(Preface: This isn't precisely a "Server, Network or infrastructure" question, but it's even further away from the preferred topics on SF's sister sites, so I'll take a small risk and post it here)
One of my clients wants to put a Google custom search on their web site. The goal is to restrict the custom search to return results from only five specific web sites. We don't want advertisements displayed next to the results so we're paying for the business edition. At the last page of the process there is this somewhat cryptic question: "Approximately how many web pages will you need to search?"

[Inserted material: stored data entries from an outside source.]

-- ==== Sys2Proof/Machine/ReceptionCommands.lean ====
section
/-! DEFINITION. The reception commands and the restart calibration (chapter 6). -/
namespace Sys2Proof.Machine

/-- CHANNEL_SAMPLE_END (R103). -/
def execChannelSampleEnd (dt : Us) (level : Int) (s : State) : Host.Outcome State Fault Refusal :=
  s.event dt fun t =>
    if t.radio.rx = RxState.sampling ∧ t.due t.radio.sampleEnd = true then t.sampleEnded level else t

/-- PREAMBLE_DETECTION (R104). -/
def execPreambleDetection (dt : Us) (s : State) : Host.Outcome State Fault Refusal :=
  s.event dt fun t => if t.radio.rx = RxState.listening then t.enterReceiving else t

/-- DELIMITER_FOUND (R104). -/
def execDelimiterFound (dt : Us) (level : Int) (s : State) : Host.Outcome State Fault Refusal :=
  s.event dt fun t => if t.radio.waitSince.isSome then t.delimiter level else t

/-- DELIMITER_WAIT_LIMIT (R104). -/
def execDelimiterWaitLimit (dt : Us) (s : State) : Host.Outcome State Fault Refusal :=
  s.event dt fun t =>
    if t.radio.waitSince.isSome ∧ t.due t.radio.waitEnd = true then (t.count .falseWake).releaseRx else t

/-- LEVEL_LOST (R104). -/
def execLevelLost (dt : Us) (s : State) : Host.Outcome State Fault Refusal :=
  s.event dt fun t => if t.radio.waitSince.isSome then (t.count .falseWake).releaseRx else t

/-- KIND_BYTE_ARRIVAL (R105, R106). -/
def execKindByteArrival (dt : Us) (b0 b1 kind : Byte) (s : State) : Host.Outcome State Fault Refusal :=
  s.event dt fun t =>
    match t.radio.reception with
    | some r => if r.latch = [] then t.kindByte r [b0, b1, kind] kind else t
    | none => t

/-- SEVENTH_HEADER_BYTE (R105, R106). -/
def execSeventhHeaderByte (dt : Us) (flags a0 a1 len : Byte) (s : State) : Host.Outcome State Fault Refusal :=
  s.event dt fun t =>
    match t.radio.reception with
    | some r => if r.latch ≠ [] ∧ r.bodyLen = none then t.headerEnd r [flags, a0, a1, len] len else t
    | none => t

/-- FRAME_END (R105, R106). -/
def execFrameEnd (dt : Us) (rest : List Byte) (s : State) : Host.Outcome State Fault Refusal :=
  s.event dt fun t =>
    match t.radio.reception with
    | some r => if r.latch ≠ [] then t.receptionEnd r rest else t
    | none => t

/-- CARRIER_LOST_BEFORE_KIND (R108). -/
def execCarrierLostBeforeKind (dt : Us) (s : State) : Host.Outcome State Fault Refusal :=
  s.event dt fun t =>
    match t.radio.reception with
    | some r => if r.latch = [] then (t.count .rxFormat).discardEnded else t
    | none => t

/-- HEADER_GUARD_EXPIRY (R107). -/
def execHeaderGuardExpiry (dt : Us) (s : State) : Host.Outcome State Fault Refusal :=
  s.event dt fun t => if t.due t.guards.header then (t.stopGuard .header).wakeWork (.guardExpired .header) else t

/-- FRAME_GUARD_EXPIRY (R107). -/
def execFrameGuardExpiry (dt : Us) (s : State) : Host.Outcome State Fault Refusal :=
  s.event dt fun t => if t.due t.guards.frame then (t.stopGuard .frame).wakeWork (.guardExpired .frame) else t

/-- The radio available again (R115, R102). -/
def State.calibrated (s : State) : State :=
  let s1 : State := { s with radio := { s.radio with owner := .none } }
  ((s1.stopGuard .calibration).takeUp).select

/-- Whether the calibration begun at `begun` is the one in progress: the radio is held off and that calibration's guard runs
(R115, R168). A restart begins another calibration, and a guard that has expired ends the one it guarded. -/
def State.calibrating (begun : Us) (s : State) : Bool :=
  decide (s.radio.owner = .heldOff) && decide (s.guards.calibration = some (begun + millis 3))

/-- CALIBRATION_COMPLETION (R115): a completion that arrives for a calibration whose guard has expired, or that a later
restart has replaced, changes no state. -/
def execCalibrationCompletion (dt : Us) (s : State) (begun : Us := 0) : Host.Outcome State Fault Refusal :=
  s.event dt fun t => if t.calibrating begun then t.calibrated else t

/-- CALIBRATION_GUARD_EXPIRY (R115). -/
def execCalibrationGuardExpiry (dt : Us) (s : State) : Host.Outcome State Fault Refusal :=
  s.event dt fun t =>
    if t.due t.guards.calibration then (t.stopGuard .calibration).wakeWork (.guardExpired .calibration) else t

end Sys2Proof.Machine
end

At first blush, this question seems to be self explanatory. I assumed that it meant approximately how many combined pages are there on the five target web sites. But either I've over analyzed the grammar or the question is a little ambiguous (I suspect a little of both) because I'm unsure of how to answer this question. I'd like to know more about what this question is probing for because it's the difference between $100 and $2,000 USD. The options listed are:
- Up to 1,000 web pages One year is just $100
- Up to 5,000 web pages One year is $250
- Up to 25,000 web pages One year is $750
- Up to 100,000 web pages One year is $2,000
Oddly, I've Googled that phrase and there isn't a single thing concerning it. There's no FAQ page, forum question (except one that I started) or other manual that I could read. I'd gladly RTM... that is, if I could find it. Any help would be greatly appreciated.
Bonus question: If the question means what I first thought it did, how on earth am I supposed to estimate the approximate number of pages on a web site? I know that several of them are rather huge and I'm at a total loss to figure that one out.

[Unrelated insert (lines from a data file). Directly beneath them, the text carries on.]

-- ==== Sys2Proof/Machine/StartUpCommands.lean ====
section
/-! DEFINITION. The start-up commands (chapter 11). -/
namespace Sys2Proof.Machine

/-- START_UP_RESET (R185): all work abandoned and every block at its initial state. What is outside the part stands: the
input lines' levels and the configuration memory. -/
def execStartUpReset (dt : Us) (s : State) : Host.Outcome State Fault Refusal :=
  .next (State.afterReset (s.now + dt) s.draws s.pending s.lu.test.raw s.lu.profileLine.raw s.lu.silenceLine.raw
    s.lu.resetLine.raw s.sc.written)

/-- An input whose line stands at its other level after the reset is seen as an edge (R185, R192). -/
def Input.edgeAfterReset (now : Us) (i : Input) : Input :=
  if i.raw then { i with debounce := some (now + millis 50) } else i

/-- The start-up sequence begins (R185, R187, R191). -/
def State.released (s : State) : State :=
  let s1 : State := { s with
    sc := { s.sc with inReset := false }
    lu := { s.lu with
      test := s.lu.test.edgeAfterReset s.now
      profileLine := s.lu.profileLine.edgeAfterReset s.now
      silenceLine := s.lu.silenceLine.edgeAfterReset s.now
      resetLine := s.lu.resetLine.edgeAfterReset s.now } }
  (s1.beginRead 1 .startUp).ledChoose

/-- RESET_LINE_RELEASE (R185). -/
def execResetLineRelease (dt : Us) (s : State) : Host.Outcome State Fault Refusal :=
  s.event dt fun t => if t.sc.inReset then t.released else t

/-- The attempt of that serial number, while it is in progress: its guard has not expired (R187). No two attempts since the
start-up reset have one serial number, so the late end of an attempt is taken for no other's, be it of the same number in
another read (log 24). -/
def State.readInProgress (attempt : Nat) (s : State) : Option ReadAttempt :=
  if s.guards.configRead.isSome then s.sc.read.filter (fun r => decide (r.serial = attempt)) else none

/-- CONFIG_READ_ATTEMPT_END (R187): a late end of an attempt whose guard has expired changes no state. -/
def execConfigReadAttemptEnd (dt : Us) (attempt : Nat) (bytes : List Byte) (s : State) :
    Host.Outcome State Fault Refusal :=
  s.event dt fun t =>
    match t.readInProgress attempt with
    | some r => t.readEnded r bytes
    | none => t

/-- CONFIG_READ_GUARD_EXPIRY (R187). -/
def execConfigReadGuardExpiry (dt : Us) (s : State) : Host.Outcome State Fault Refusal :=
  s.event dt fun t =>
    if t.due t.guards.configRead then (t.stopGuard .configRead).wakeWork (.guardExpired .configRead) else t

/-- RESTART_COUNT_WRITE_END (R189): a late end of a write whose guard has expired changes no state. -/
def execRestartCountWriteEnd (dt : Us) (s : State) : Host.Outcome State Fault Refusal :=
  s.event dt fun t => if t.sc.write.isSome then t.writeEnded else t

/-- RESTART_COUNT_WRITE_GUARD_EXPIRY (R189). -/
def execRestartCountWriteGuardExpiry (dt : Us) (s : State) : Host.Outcome State Fault Refusal :=
  s.event dt fun t =>
    if t.due t.guards.restartWrite then (t.stopGuard .restartWrite).wakeWork (.guardExpired .restartWrite) else t

/-- LEARNING_LIMIT_EXPIRY (R190). -/
def execLearningLimitExpiry (dt : Us) (s : State) : Host.Outcome State Fault Refusal :=
  s.event dt fun t => if t.due t.sc.learnLimit then t.endStep3 else t

end Sys2Proof.Machine
end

EDIT: Unless I can find definitive information otherwise I'll accept Zypher's answers. We decided to forge ahead using the free Google Custom Search which inserts ads into the search results. We'll see if the ads are poor and return results from our competitors or not. If it becomes a problem then we could always pull the plug in an instant and fork out the cash for the ad-free search... or buy a Google mini. =)
To answer the bonus question -- if the site's already being indexed by Google, then use the search term "
site:host.domain
" adjusting "host.domain
" as appropriate. Looking at the top right ("Results 1-10 of about xxx from host.domain
") will give you a page count -- but it'd include more than just web pages.If you want just "web pages" add "
filetype:html
" to the search query.It seems to me you have it exactly right. Although another phrasing would be "How many individual pages does google have to index to provide searching across all of your content"
As far as how to figure out how many pages there are on those sites, your best option is probably to ask your client. Otherwise the tools here seem like a good starting place.